-- ==== Sys2Proof/Tests/Slice0.lean ====
section
/-! SUPPORT. The model's own tests, each with its expected result from the spec's examples and vectors
(95_test_vectors), and for every obligation with hypotheses a witness that meets them. -/

namespace Sys2Proof.Tests

open Sys2Proof.Machine Sys2Proof.Safety

/-! ## Helpers -/

/-- The parameters the vectors assume. -/
def vectorPar : Params := ⟨0x1000, 24000000, 16, 16, 0, .busy, false⟩

/-- The launch state with the vectors' parameters. -/
def off : State := { State.reset with par := vectorPar }

/-- The same with the gate ON. -/
def on : State := { off with gate := .on }

/-- ENG with a program, at its first word. -/
def withProg (s : State) (ws : List Word) : State := { s with eng := { s.eng with prog := ws } }

/-- ENG in a phase. -/
def inPhase (s : State) (p : Phase) : State := { s with eng := { s.eng with phase := p } }

/-- A handle in SERIAL. -/
def serial : State := { on with hs := .serial, lcr := 0x03, dll := 0x0D }

/-- The halves in SPLIT. -/
def halves : State :=
  { serial with
    hs := .split, eng := { serial.eng with live := false }
    engTx := { serial.engTx with live := true, prog := [0x20000041, 0x30000000] }
    engRx := { serial.engRx with live := true, prog := [0x40000000] } }

/-- Sixteen characters, a full FIFO under the vectors' parameters. -/
def sixteen : List Byte := List.replicate 16 0x41

def nextOf : Outcome → Option State
  | .next s => some s
  | _ => none

def faultOf : Outcome → Option Fault
  | .fault f => some f
  | _ => none

def refusalOf : Outcome → Option Refusal
  | .refused r => some r
  | _ => none

/-- What a decoder's answer is worth comparing. -/
def decoded (r : Except DecodeError Instr) : Option Instr := r.toOption

/-! ## WellFormed: an ill-formed term for each check -/

theorem test_wf_rsvd20_low : (Instr.rsvd20 0x1C .read).wf = false := by decide
theorem test_wf_rsvd20_misaligned : (Instr.rsvd20 0x22 .read).wf = false := by decide
theorem test_wf_rsvd40_high : (Instr.rsvd40 0x60 .read).wf = false := by decide
theorem test_wf_rsvd60_high : (Instr.rsvd60 0x70 .read).wf = false := by decide
theorem test_wf_rsvd70_high : (Instr.rsvd70 0x78 .read).wf = false := by decide
theorem test_wf_edges :
    (Instr.rsvd20 0x20 .read).wf && (Instr.rsvd20 0x3C .read).wf && (Instr.rsvd40 0x40 .read).wf &&
      (Instr.rsvd40 0x5C .read).wf && (Instr.rsvd60 0x60 .read).wf && (Instr.rsvd60 0x6C .read).wf &&
      (Instr.rsvd70 0x70 .read).wf && (Instr.rsvd70 0x74 .read).wf = true := by decide

/-! ## Decode: a word for every constructor (keys of R82 and vectors 2.1, words of R85 and vectors 2.3) -/

theorem test_decode_offset_00 :
    [0b10000000000, 0b10010000000, 0b10100000000, 0b10110000000].map (decodeTableWord 16) =
      [some .rdRbr, some (.wrThr 0), some .rdDll, some (.wrDll 0)] := by decide
theorem test_decode_offset_04 :
    [0b10000000100, 0b10010000100, 0b10100000100, 0b10110000100].map (decodeTableWord 16) =
      [some .rdIer, some (.wrIer 0), some .rdDlh, some (.wrDlh 0)] := by decide
theorem test_decode_offset_08 :
    [0x508, 0b10010001000].map (decodeTableWord 16) = [some .rdIir, some (.wrFcr 0)] := by decide
theorem test_decode_offset_0C :
    [0b10000001100, 0x58C].map (decodeTableWord 16) = [some .rdLcr, some (.wrLcr 0)] := by decide
theorem test_decode_offset_10 :
    [0b10100010000, 0b10010010000].map (decodeTableWord 16) = [some .rdMcr, some (.wrMcr 0)] := by decide
theorem test_decode_offset_14 :
    [0x414, 0b10110010100].map (decodeTableWord 16) = [some .rdLsr, some (.wrLsr 0)] := by decide
theorem test_decode_offset_18 :
    [0b10000011000, 0b10010011000].map (decodeTableWord 16) = [some .rdMsr, some (.wrMsr 0)] := by decide
theorem test_decode_usr :
    [0x07C, 0x17C, 0x57C, 0x0FC, 0x4FC].map (decodeTableWord 16) =
      [some (.rdUsr .byte), some (.rdUsr .byte), some (.rdUsr .word), some (.wrUsr (.byte 0)),
        some (.wrUsr (.word 0))] := by decide
theorem test_decode_reserved :
    [0x41C, 0x5BC, 0x45C, 0x4EC, 0x574, 0x478].map (decodeTableWord 16) =
      [some (.rsvd1C .read), some (.rsvd20 0x3C (.write 0)), some (.rsvd40 0x5C .read),
        some (.rsvd60 0x6C (.write 0)), some (.rsvd70 0x74 .read), some (.rsvd78 .read)] := by decide
theorem test_decode_no_row :
    [0x27C, 0x000, 0x402, 0x07D, 0x600].map (decodeTableWord 16) = [none, none, none, none, none] := by decide
/-- Vectors 2.3: 8-N-1, 5-N-2, 7-E-1, 8-O-2. -/
theorem test_decode_configure :
    [[0x1C000000, 0x0001C200], [0x12000000, 1], [0x19000000, 0x00002580], [0x1E800000, 1]].map
        (fun ws => decoded (decodeCommand ws)) =
      [some (.configure .eight .one .none 115200), some (.configure .five .two .none 1),
        some (.configure .seven .one .even 9600), some (.configure .eight .two .odd 1)] := by decide
theorem test_decode_commands :
    [0x20000048, 0x30000000, 0x40000000, 0x50000000, 0x60000000].map
        (fun w => decoded (decodeCommand [w])) =
      [some (.writeByte 0x48), some .flush, some .readByte, some .release, some .split] := by decide
/-- E6 to E11: the reserved and illegal encodings, and PAR = 0b11. -/
theorem test_decode_reserved_commands :
    [[0x70000000], [0x00000000], [0x20000100], [0x30000001], [0x1C000000], [0x1C000001, 0x0001C200],
        [0x1D800000, 0x0001C200]].map (fun ws => decoded (decodeCommand ws)) =
      [none, none, none, none, none, none, none] := by decide
theorem test_table_word_configure :
    decodeTableWord 64 (0x0001C200 * 2 ^ 32 + 0x1C000000) = some (.configure .eight .one .none 115200) := by
  decide

/-! ## Register accesses (vectors A1 to A34) -/

theorem test_A1_rdRbr :
    (nextOf (exec .rdRbr { on with rxq := [0x41, 0x42], lcr := 0x03 })).map
        (fun t => (lowByte t.portData, t.rxq, t.dr)) = some (0x41, [0x42], true) := by
  simp [exec, execRdRbr, rowRdRbr, readByteReg, on, nextOf, State.dr]
theorem test_A2_rdRbr_empty :
    faultOf (exec .rdRbr { on with lcr := 0x03 }) = some (.rxUnderflow 0x00) := by decide
theorem test_A4_wrThr :
    (nextOf (exec (.wrThr 0xFFFFFF48) { on with lcr := 0x03 })).map
        (fun t => (t.txq, t.busy, t.tfnf, t.tfe)) = some ([0x48], true, true, false) := by decide
theorem test_A5_wrThr_full :
    faultOf (exec (.wrThr 0x41) { on with txq := sixteen }) = some (.txOverflow 0x41) := by decide
theorem test_A7_rdDll :
    (nextOf (exec .rdDll { on with lcr := 0x83, dll := 0x0D, rxq := [0x41] })).map
        (fun t => (lowByte t.portData, t.rxq)) = some (0x0D, [0x41]) := by
  simp [exec, execRdDll, rowRdDll, readByteReg, on, nextOf]
theorem test_A8_wrDll :
    (nextOf (exec (.wrDll 0x1A) { on with lcr := 0x83 })).map (fun t => (t.dll, t.txq)) =
      some (0x1A, []) := by decide
theorem test_A9_wrDll_lost :
    (nextOf (exec (.wrDll 0x1A)
        { on with lcr := 0x83, txq := [0x41], par := { vectorPar with lcrBusyGuard := true } })).map
      (·.dll) = some 0x00 := by decide
theorem test_A10_rdIer :
    (nextOf (exec .rdIer { on with ier := 0x0F })).map (fun t => (lowByte t.portData, t.ier)) =
      some (0x0F, 0x0F) := by
  simp [exec, execRdIer, rowRdIer, readByteReg, on, nextOf]
theorem test_A11_wrIer :
    (nextOf (exec (.wrIer 0xA0) { on with ier := 0xAF })).map (fun t => (t.ier, t.irq)) =
      some (0xA0, false) := by decide
theorem test_A12_rdDlh :
    (nextOf (exec .rdDlh { on with lcr := 0x80, dlh := 0x12, ier := 0x0F })).map
        (fun t => lowByte t.portData) = some 0x12 := by
  simp [exec, execRdDlh, rowRdDlh, readByteReg, on, nextOf]
theorem test_A13_wrDlh :
    (nextOf (exec (.wrDlh 0x00) { on with lcr := 0x80, dlh := 0x12, ier := 0x0F })).map
        (fun t => (t.dlh, t.ier)) = some (0x00, 0x0F) := by decide
theorem test_A16_rdLcr :
    (nextOf (exec .rdLcr { on with lcr := 0x03 })).map (fun t => lowByte t.portData) = some 0x03 := by
  simp [exec, execRdLcr, rowRdLcr, readByteReg, on, nextOf]
theorem test_A17_wrLcr :
    (nextOf (exec (.wrLcr 0x83) { on with lcr := 0x03 })).map
        (fun t => (t.lcr, (selectRow ⟨.read, 0x00, .word, 0⟩ t).toOption)) = some (0x83, some .rdDll) := by
  decide
theorem test_A18_wrLcr_lost :
    (nextOf (exec (.wrLcr 0x83)
        { on with lcr := 0x03, rxActive := true, par := { vectorPar with lcrBusyGuard := true } })).map
      (·.lcr) = some 0x03 := by decide
theorem test_A20_rdLsr :
    (nextOf (exec .rdLsr { on with rxq := [0x41] })).map (fun t => bitSet t.portData 0) = some true := by
  simp [exec, execRdLsr, rowRdLsr, readByteReg, on, nextOf, bitSet_append_low, State.dr]
theorem test_A21_rdLsr :
    (nextOf (exec .rdLsr on)).map (fun t => bitSet t.portData 0) = some false := by
  simp [exec, execRdLsr, rowRdLsr, readByteReg, on, nextOf, bitSet_append_low, State.dr, off, State.reset]
/-- A26: BUSY, TFNF, TFE, RFNE. -/
theorem test_A26_rdUsr_word :
    (nextOf (exec (.rdUsr .word) { on with txsh := some ⟨0x41, 0x03, 13⟩, rxq := [0x41] })).map
        (fun t => statusDecode (lowByte t.portData)) = some ⟨true, true, true, true, false⟩ := by
  simp [exec, execRdUsr, rowRdUsr, readByteReg, on, nextOf]
  decide
/-- A27: BUSY, RFNE, RFF. -/
theorem test_A27_rdUsr_byte :
    (nextOf (exec (.rdUsr .byte) { on with txq := sixteen, rxq := sixteen })).map
        (fun t => statusDecode (lowByte t.portData)) = some ⟨true, false, false, true, true⟩ := by
  simp [exec, execRdUsr, rowRdUsr, on, nextOf]
  decide
/-- A14, A15, A19, A22, A23, A30: the rows that are always refused. -/
theorem test_A14_refused_rows :
    [Instr.rdIir, .wrFcr 7, .rdMcr, .wrMcr 0x10, .wrLsr 0, .rdMsr, .wrMsr 0, .wrUsr (.byte 0)].map
        (fun i => refusalOf (exec i on)) =
      [some (.unmodelledReg 0x08), some (.unmodelledReg 0x08), some (.unmodelledReg 0x10),
        some (.unmodelledReg 0x10), some (.unmodelledReg 0x14), some (.unmodelledReg 0x18),
        some (.unmodelledReg 0x18), some (.usrWrite (.byte 0))] := by decide
/-- A31 and the other reserved rows. -/
theorem test_A31_reserved_rows :
    [Instr.rsvd1C .read, .rsvd20 0x3C (.write 0), .rsvd40 0x40 .read, .rsvd60 0x6C .read, .rsvd70 0x74 .read,
        .rsvd78 .read].map (fun i => refusalOf (exec i on)) =
      [some (.reservedOffset 0x1C), some (.reservedOffset 0x3C), some (.reservedOffset 0x40),
        some (.reservedOffset 0x6C), some (.reservedOffset 0x74), some (.reservedOffset 0x78)] := by decide
theorem test_A32_gated :
    faultOf (exec .rdLsr off) = some (.gatedAccess .read 0x14 .word) := by decide
/-- A33, A34: shape before gate, gate before the row's refusal. -/
theorem test_A33_order :
    refusalOf (deliver (busAccess ⟨.read, 0x14, .half, 0⟩ off)) = some (.badAccess .read 0x14 .half) ∧
    faultOf (deliver (busAccess ⟨.read, 0x08, .word, 0⟩ off)) = some (.gatedAccess .read 0x08 .word) := by
  decide

/-! ## The decoder's functions (vectors 2.3) -/

theorem test_lcr_encode :
    [lcrEncode .five .one .none, lcrEncode .five .two .none, lcrEncode .six .one .even,
        lcrEncode .eight .one .none, lcrEncode .eight .two .odd] = [0x00, 0x04, 0x19, 0x03, 0x0F] := by decide
theorem test_lcr_decode :
    [lcrDecode 0x1B, lcrDecode 0x1F, lcrDecode 0x10, lcrDecode 0x20, lcrDecode 0x3B] =
      [some (.eight, .one, .even), some (.eight, .two, .even), none, none, none] := by decide
/-- The DIVISOR table at its edges. -/
theorem test_divisor :
    [115200, 230400, 1000000, 600000, 3000000, 3000001, 23, 22, 1, 268435455].map
        (fun b => (divisor 24000000 b).toOption) =
      [some 0x000D, some 0x0007, some 0x0002, some 0x0003, some 0x0001, some 0x0000, some 0xFEC1,
        some 0x0A56, some 0xE360, some 0x0000] := by decide
theorem test_divisor_refused :
    [divisor 24000000 0, divisor 24000000 268435456, divisor 4294967295 1, divisor 4294967287 1].map
        (fun r => r.toOption) = [none, none, none, some 0xFFFF] := by decide
/-- S4, and bits 7:5 not examined. -/
theorem test_status_decode :
    [statusDecode 0x13, statusDecode 0xE6] =
      [⟨true, true, false, false, true⟩, ⟨false, true, true, false, false⟩] := by decide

——

Scan the entries above for the line containing "faultOf (exec .rdLsr", and copy it and all lines after it exactly, down to and including the line containing "refusalOf (deliver (busAccess".

- The completed task
    faultOf (exec .rdLsr off) = some (.gatedAccess .read 0x14 .word) := by decide
/-- A33, A34: shape before gate, gate before the row's refusal. -/
theorem test_A33_order :
    refusalOf (deliver (busAccess ⟨.read, 0x14, .half, 0⟩ off)) = some (.badAccess .read 0x14 .half) ∧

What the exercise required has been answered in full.